Mutations in genes encoding centriolar or ciliary proteins cause diseases collectively known as ‘ciliopathies’. Interestingly, the Human Phenotype Ontology database lists numerous disorders that display clinical features reminiscent of ciliopathies but do not involve defects in the centriole–cilium proteome. Instead, defects in different cellular compartments may impair cilia indirectly and cause additional, nonciliopathy phenotypes. This phenotypic heterogeneity, perhaps combined with the field’s centriole–cilium-centric view, may have hindered the recognition of ciliary contributions.
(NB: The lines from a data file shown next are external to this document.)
-- ==== Sys2Proof/Laws/Ops.lean ====
section
/-! SUPPORT. One lemma for each shared operation that says everything it can do, so that no proof unfolds it: the memory
primitives (20_memory.md rules R34 to R39), fetching, delivering a fault, returns and calls, the hook. -/

namespace Sys2Proof.Machine

/-! ### Delivering a fault (R271) -/

@[simp] theorem andThen_ok {α : Type} (v : α) (k : α → Result) : andThen (.ok v) k = k v := rfl
@[simp] theorem andThen_error {α : Type} (fault : Fault) (k : α → Result) : andThen (.error fault) k = .fault fault := rfl

/-! ### The end of a step (R282) -/

@[simp] theorem finishStep_next (t : State) : finishStep (.next t) = .next (imeHook t) := rfl
@[simp] theorem finishStep_fault (fault : Fault) : finishStep (.fault fault) = .fault fault := rfl
@[simp] theorem finishStep_refused (refusal : Refusal) : finishStep (.refused refusal) = .refused refusal := rfl

/-- A step ends in a next state only where the instruction did, and the hook ran on that. -/
theorem finishStep_eq_next {r : Result} {u : State} (h : finishStep r = .next u) :
    ∃ t, r = .next t ∧ u = imeHook t := by
  cases r with
  | next t => exact ⟨t, rfl, by simpa [eq_comm] using h⟩
  | fault fault => simp at h
  | refused refusal => simp at h

theorem imeHook_none (s : State) (h : s.imePend = .none) : imeHook s = s := by
  simp [imeHook, h]
theorem imeHook_armed1 (s : State) (h : s.imePend = .armed1) : imeHook s = s.setImePend .armed0 := by
  simp [imeHook, h]
theorem imeHook_armed0 (s : State) (h : s.imePend = .armed0) : imeHook s = (s.setIme true).setImePend .none := by
  simp [imeHook, h]

@[simp] theorem imeHook_f (s : State) : (imeHook s).f = s.f := by unfold imeHook; split <;> rfl
@[simp] theorem imeHook_pc (s : State) : (imeHook s).pc = s.pc := by unfold imeHook; split <;> rfl
@[simp] theorem imeHook_sp (s : State) : (imeHook s).sp = s.sp := by unfold imeHook; split <;> rfl
@[simp] theorem imeHook_mem (s : State) : (imeHook s).mem = s.mem := by unfold imeHook; split <;> rfl
@[simp] theorem imeHook_getR8 (s : State) (r : R8) : (imeHook s).getR8 r = s.getR8 r := by
  unfold imeHook; split <;> simp

/-- After the hook no enable is freshly armed. -/
theorem imeHook_ne_armed1 (s : State) : (imeHook s).imePend ≠ .armed1 := by
  unfold imeHook
  split
  · simp
  · simp
  · next h => simp [h]

/-! ### Words in memory (R34, R35) -/

theorem read16_ok (s : State) {addr : Word} (h : addr ≠ 0xFFFF#16) :
    read16 s addr = .ok (leWord (read8 s addr) (read8 s (addr + 1#16))) := if_neg h

@[simp] theorem read16_top (s : State) : read16 s 0xFFFF#16 = .error .outOfBounds := rfl

theorem write16_ok (s : State) {addr : Word} (v : Word) (h : addr ≠ 0xFFFF#16) :
    write16 s addr v = .ok (write8 (write8 s addr (loByte v)) (addr + 1#16) (hiByte v)) := if_neg h

@[simp] theorem write16_top (s : State) (v : Word) : write16 s 0xFFFF#16 v = .error .outOfBounds := rfl

/-! ### Fetching (R36, R37, R61) -/

theorem fetch8_ok (s : State) (h : s.pc ≠ 0xFFFF#16) : fetch8 s = .ok (read8 s s.pc, s.setPc (s.pc + 1#16)) :=
  if_neg h

theorem fetch8_top (s : State) (h : s.pc = 0xFFFF#16) : fetch8 s = .error .counterOverflow := if_pos h

theorem fetch16_ok (s : State) (h : s.pc < 0xFFFE#16) :
    fetch16 s = .ok (leWord (read8 s s.pc) (read8 s (s.pc + 1#16)), s.setPc (s.pc + 2#16)) := by
  have h1 : s.pc ≠ 0xFFFF#16 := by rintro e; simp [e] at h
  have h2 : s.pc + 1#16 ≠ 0xFFFF#16 := by bv_omega
  have h3 : s.pc + 1#16 + 1#16 = s.pc + 2#16 := by bv_omega
  simp only [fetch16, fetch8_ok s h1, fetch8_ok (s.setPc (s.pc + 1#16)) (by simpa using h2), State.setPc_pc, h3]
  rfl

theorem fetch16_top (s : State) (h : 0xFFFE#16 ≤ s.pc) : fetch16 s = .error .counterOverflow := by
  by_cases h1 : s.pc = 0xFFFF#16
  · simp only [fetch16, fetch8_top s h1]; rfl
  · have h2 : s.pc + 1#16 = 0xFFFF#16 := by bv_omega
    simp only [fetch16, fetch8_ok s h1, fetch8_top (s.setPc (s.pc + 1#16)) (by simpa using h2)]
    rfl

/-- Fetching an instruction, by how many operand bytes its first byte asks for. -/
theorem fetchInstr_top (s : State) (h : s.pc = 0xFFFF#16) : fetchInstr s = .error .counterOverflow := by
  simp only [fetchInstr, fetch8_top s h]; rfl

theorem fetchInstr_zero (s : State) (h : s.pc ≠ 0xFFFF#16) (hn : operandBytes (read8 s s.pc) = 0) :
    fetchInstr s = .ok (decodeFirst (read8 s s.pc) 0#8 0#16, s.setPc (s.pc + 1#16)) := by
  simp only [fetchInstr, fetch8_ok s h, hn]

theorem fetchInstr_one (s : State) (h : s.pc < 0xFFFE#16) (hn : operandBytes (read8 s s.pc) = 1) :
    fetchInstr s = .ok (decodeFirst (read8 s s.pc) (read8 s (s.pc + 1#16)) 0#16, s.setPc (s.pc + 2#16)) := by
  have h1 : s.pc ≠ 0xFFFF#16 := by rintro e; simp [e] at h
  have h2 : s.pc + 1#16 ≠ 0xFFFF#16 := by bv_omega
  have h3 : s.pc + 1#16 + 1#16 = s.pc + 2#16 := by bv_omega
  simp only [fetchInstr, fetch8_ok s h1, fetch8_ok (s.setPc (s.pc + 1#16)) (by simpa using h2), hn, State.setPc_pc, h3]
  rfl

theorem fetchInstr_two (s : State) (h : s.pc < 0xFFFD#16) (hn : operandBytes (read8 s s.pc) = 2) :
    fetchInstr s = .ok (decodeFirst (read8 s s.pc) 0#8 (leWord (read8 s (s.pc + 1#16)) (read8 s (s.pc + 2#16))),
      s.setPc (s.pc + 3#16)) := by
  have h1 : s.pc ≠ 0xFFFF#16 := by rintro e; simp [e] at h
  have h2 : s.pc + 1#16 < 0xFFFE#16 := by bv_omega
  have h3 : s.pc + 1#16 + 2#16 = s.pc + 3#16 := by bv_omega
  have h4 : s.pc + 1#16 + 1#16 = s.pc + 2#16 := by bv_omega
  simp only [fetchInstr, fetch8_ok s h1, fetch16_ok (s.setPc (s.pc + 1#16)) (by simpa using h2), hn, State.setPc_pc, h3,
    h4]
  rfl

/-- Fetching writes nothing but PC. -/
theorem fetch8_next {s t : State} {v : Byte} (h : fetch8 s = .ok (v, t)) : ∃ pc, t = s.setPc pc := by
  by_cases hp : s.pc = 0xFFFF#16
  · simp [fetch8_top s hp] at h
  · rw [fetch8_ok s hp] at h
    cases h
    exact ⟨_, rfl⟩

theorem fetch16_next {s t : State} {v : Word} (h : fetch16 s = .ok (v, t)) : ∃ pc, t = s.setPc pc := by
  by_cases hp : s.pc < 0xFFFE#16
  · rw [fetch16_ok s hp] at h
    cases h
    exact ⟨_, rfl⟩
  · simp [fetch16_top s (by bv_omega)] at h

theorem fetchInstr_next {s t : State} {i : Instr} (h : fetchInstr s = .ok (i, t)) : ∃ pc, t = s.setPc pc := by
  unfold fetchInstr at h
  split at h
  · cases h
  · next op u hu =>
    obtain ⟨pc, rfl⟩ := fetch8_next hu
    split at h
    · cases h
      exact ⟨pc, rfl⟩
    · split at h
      · cases h
      · next hv =>
        obtain ⟨pc', rfl⟩ := fetch8_next hv
        cases h
        exact ⟨pc', rfl⟩
    · split at h
      · cases h
      · next hv =>
        obtain ⟨pc', rfl⟩ := fetch16_next hv
        cases h
        exact ⟨pc', rfl⟩

/-- Where an operand byte would be fetched at 0xFFFF the fetch faults. -/
theorem fetchInstr_short (s : State) (hn : 0xFFFF < s.pc.toNat + 1 + operandBytes (read8 s s.pc))
    (hle : operandBytes (read8 s s.pc) ≤ 2) : fetchInstr s = .error .counterOverflow := by
  by_cases h : s.pc = 0xFFFF#16
  · exact fetchInstr_top s h
  · have hp : s.pc.toNat ≠ 0xFFFF := fun e => h (BitVec.eq_of_toNat_eq e)
    have hlt := s.pc.isLt
    simp only [fetchInstr, fetch8_ok s h]
    match hm : operandBytes (read8 s s.pc), hle with
    | 0, _ => omega
    | 1, _ =>
      rw [fetch8_top (s.setPc (s.pc + 1#16)) (by rw [State.setPc_pc]; bv_omega)]; rfl
    | 2, _ =>
      rw [fetch16_top (s.setPc (s.pc + 1#16)) (by rw [State.setPc_pc]; bv_omega)]; rfl

/-! ### The stack (R38, R39) -/

theorem push16_ok (s : State) (v : Word) (h : 2#16 ≤ s.sp) :
    push16 s v = .ok (write8 (write8 (s.setSp (s.sp - 2#16)) (s.sp - 2#16) (loByte v)) (s.sp - 1#16) (hiByte v)) := by
  have h1 : ¬ s.sp < 2#16 := by bv_omega
  have h2 : s.sp - 2#16 ≠ 0xFFFF#16 := by bv_omega
  have h3 : s.sp - 2#16 + 1#16 = s.sp - 1#16 := by bv_omega
  rw [push16, if_neg h1, write16_ok _ _ h2, h3]

theorem push16_low (s : State) (v : Word) (h : s.sp < 2#16) : push16 s v = .error .stackOverflow := if_pos h

theorem pop16_ok (s : State) (h : s.sp ≤ 0xFFFD#16) :
    pop16 s = .ok (leWord (read8 s s.sp) (read8 s (s.sp + 1#16)), s.setSp (s.sp + 2#16)) := by
  have h1 : s.sp ≠ 0xFFFF#16 := by rintro e; simp [e] at h
  have h2 : ¬ 0xFFFD#16 < s.sp := by bv_omega
  simp only [pop16, read16_ok s h1, if_neg h2]

theorem pop16_second (s : State) (h : s.sp = 0xFFFE#16) : pop16 s = .error .stackOverflow := by
  simp only [pop16, h]; rfl

theorem pop16_top (s : State) (h : s.sp = 0xFFFF#16) : pop16 s = .error .outOfBounds := by
  simp only [pop16, h, read16_top]; rfl

/-- Every value of SP falls under one case of Push16. -/
theorem push16_cases (s : State) (v : Word) :
    (s.sp < 2#16 ∧ push16 s v = .error .stackOverflow) ∨
    (2#16 ≤ s.sp ∧ push16 s v =
      .ok (write8 (write8 (s.setSp (s.sp - 2#16)) (s.sp - 2#16) (loByte v)) (s.sp - 1#16) (hiByte v))) := by
  by_cases h : s.sp < 2#16
  · exact .inl ⟨h, push16_low s v h⟩
  · have h : 2#16 ≤ s.sp := by bv_omega
    exact .inr ⟨h, push16_ok s v h⟩

/-- Every value of SP falls under one case of Pop16. -/
theorem pop16_cases (s : State) :
    (s.sp ≤ 0xFFFD#16 ∧
      pop16 s = .ok (leWord (read8 s s.sp) (read8 s (s.sp + 1#16)), s.setSp (s.sp + 2#16))) ∨
    (s.sp = 0xFFFE#16 ∧ pop16 s = .error .stackOverflow) ∨ (s.sp = 0xFFFF#16 ∧ pop16 s = .error .outOfBounds) := by
  by_cases h : s.sp ≤ 0xFFFD#16
  · exact .inl ⟨h, pop16_ok s h⟩
  · by_cases h2 : s.sp = 0xFFFE#16
    · exact .inr (.inl ⟨h2, pop16_second s h2⟩)
    · have h3 : s.sp = 0xFFFF#16 := by bv_omega
      exact .inr (.inr ⟨h3, pop16_top s h3⟩)

/-- Push16 and Pop16 leave F, PC and the interrupt-control fields, and keep memory canonical. -/
theorem push16_next {s t : State} {v : Word} (h : push16 s v = .ok t) :
    t.f = s.f ∧ t.pc = s.pc ∧ t.ime = s.ime ∧ t.imePend = s.imePend ∧ (Memory.wf s.mem = true → Memory.wf t.mem = true) := by
  rcases push16_cases s v with ⟨_, e⟩ | ⟨_, e⟩
  · simp [e] at h
  · rw [e] at h
    cases h
    exact ⟨rfl, rfl, rfl, rfl, fun hm => write8_wf _ _ _ (write8_wf _ _ _ hm)⟩

theorem pop16_next {s t : State} {v : Word} (h : pop16 s = .ok (v, t)) :
    t = s.setSp (s.sp + 2#16) ∧ v = leWord (read8 s s.sp) (read8 s (s.sp + 1#16)) := by
  rcases pop16_cases s with ⟨_, e⟩ | ⟨_, e⟩ | ⟨_, e⟩
  · rw [e] at h
    cases h
    exact ⟨rfl, rfl⟩
  · simp [e] at h
  · simp [e] at h

/-- Where an instruction that pops answers a next state, the pop succeeded. -/
theorem andThen_pop16_next {s t : State} {k : Word × State → Result} (h : andThen (pop16 s) k = .next t) :
    s.sp ≤ 0xFFFD#16 ∧ k (leWord (read8 s s.sp) (read8 s (s.sp + 1#16)), s.setSp (s.sp + 2#16)) = .next t := by
  rcases pop16_cases s with ⟨h1, e⟩ | ⟨_, e⟩ | ⟨_, e⟩ <;> simp only [e, andThen_ok, andThen_error] at h
  · exact ⟨h1, h⟩
  · simp at h
  · simp at h

/-- Where an instruction that pushes answers a next state, the push succeeded. -/
theorem andThen_push16_next {s t : State} {v : Word} {k : State → Result} (h : andThen (push16 s v) k = .next t) :
    ∃ u, push16 s v = .ok u ∧ k u = .next t := by
  rcases push16_cases s v with ⟨_, e⟩ | ⟨_, e⟩ <;> simp only [e, andThen_ok, andThen_error] at h
  · simp at h
  · exact ⟨_, e, h⟩

/-! ### Returns and calls (R211, R217) -/

theorem returnFromStack_ok (s : State) (h : s.sp ≤ 0xFFFD#16) :
    returnFromStack s =
      .next ((s.setSp (s.sp + 2#16)).setPc (leWord (read8 s s.sp) (read8 s (s.sp + 1#16)))) := by
  simp [returnFromStack, pop16_ok s h]

theorem callTo_ok (target : Word) (s : State) (h : 2#16 ≤ s.sp) :
    callTo target s =
      .next ((write8 (write8 (s.setSp (s.sp - 2#16)) (s.sp - 2#16) (loByte s.pc)) (s.sp - 1#16)
        (hiByte s.pc)).setPc target) := by
  simp [callTo, push16_ok s s.pc h]

/-! ### Bytes placed at PC -/

@[simp] theorem placeBytes_pc (s : State) (bytes : List Byte) : (placeBytes s bytes).pc = s.pc := rfl
@[simp] theorem placeBytes_f (s : State) (bytes : List Byte) : (placeBytes s bytes).f = s.f := rfl
@[simp] theorem placeBytes_sp (s : State) (bytes : List Byte) : (placeBytes s bytes).sp = s.sp := rfl
@[simp] theorem placeBytes_ime (s : State) (bytes : List Byte) : (placeBytes s bytes).ime = s.ime := rfl
@[simp] theorem placeBytes_imePend (s : State) (bytes : List Byte) : (placeBytes s bytes).imePend = s.imePend := rfl
@[simp] theorem placeBytes_getR8 (s : State) (bytes : List Byte) (r : R8) : (placeBytes s bytes).getR8 r = s.getR8 r := by
  cases r <;> rfl

/-- Byte `k` of what was placed lies at PC + `k`. -/
theorem get_placeBytes (s : State) (bytes : List Byte) (k : Nat) (hk : k < bytes.length)
    (hm : s.pc.toNat + k < Config.memSize) :
    Memory.get (placeBytes s bytes).mem (s.pc.toNat + k) = bytes.getD k 0#8 :=
  get_storeBytes_inside bytes s.mem s.pc.toNat k hk hm

/-! ### Group CB -/

/-- `ExecCB` runs the meaning of the instruction the second byte selects, whatever the operand form. -/
theorem execCb_reg (cb : Byte) (r : R8) (s : State) (h : operand8 (fieldZ cb) = .reg r) :
    execCb cb s = execCbReg (cbOpOf cb) r s := by
  simp only [execCb, h]

theorem execCb_indHL (cb : Byte) (s : State) (h : operand8 (fieldZ cb) = .indHL) :
    execCb cb s = execCbHl (cbOpOf cb) s := by
  simp only [execCb, h]

end Sys2Proof.Machine
end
Identifying these diseases and dissecting how the underlying gene mutations impair cilia not only will add to our understanding of cilium assembly and function but also may open up new therapeutic avenues.

编码中心粒或纤毛蛋白的基因突变会导致统称为“纤毛病”的疾病。有趣的是，人类表型本体数据库列出了许多疾病，这些疾病表现出让人联想到纤毛病的临床特征，但不涉及中心粒-纤毛蛋白质组的缺陷。相反，不同细胞区室的缺陷可能会间接损害纤毛并导致额外的非纤毛病表型。这种表型异质性，可能与该领域的中心粒 - 纤毛中心观点相结合，可能阻碍了对纤毛贡献的认识。识别这些疾病并剖析潜在的基因突变如何损害纤毛不仅会增加我们对纤毛组装和功能的理解，而且还可能开辟新的治疗途径。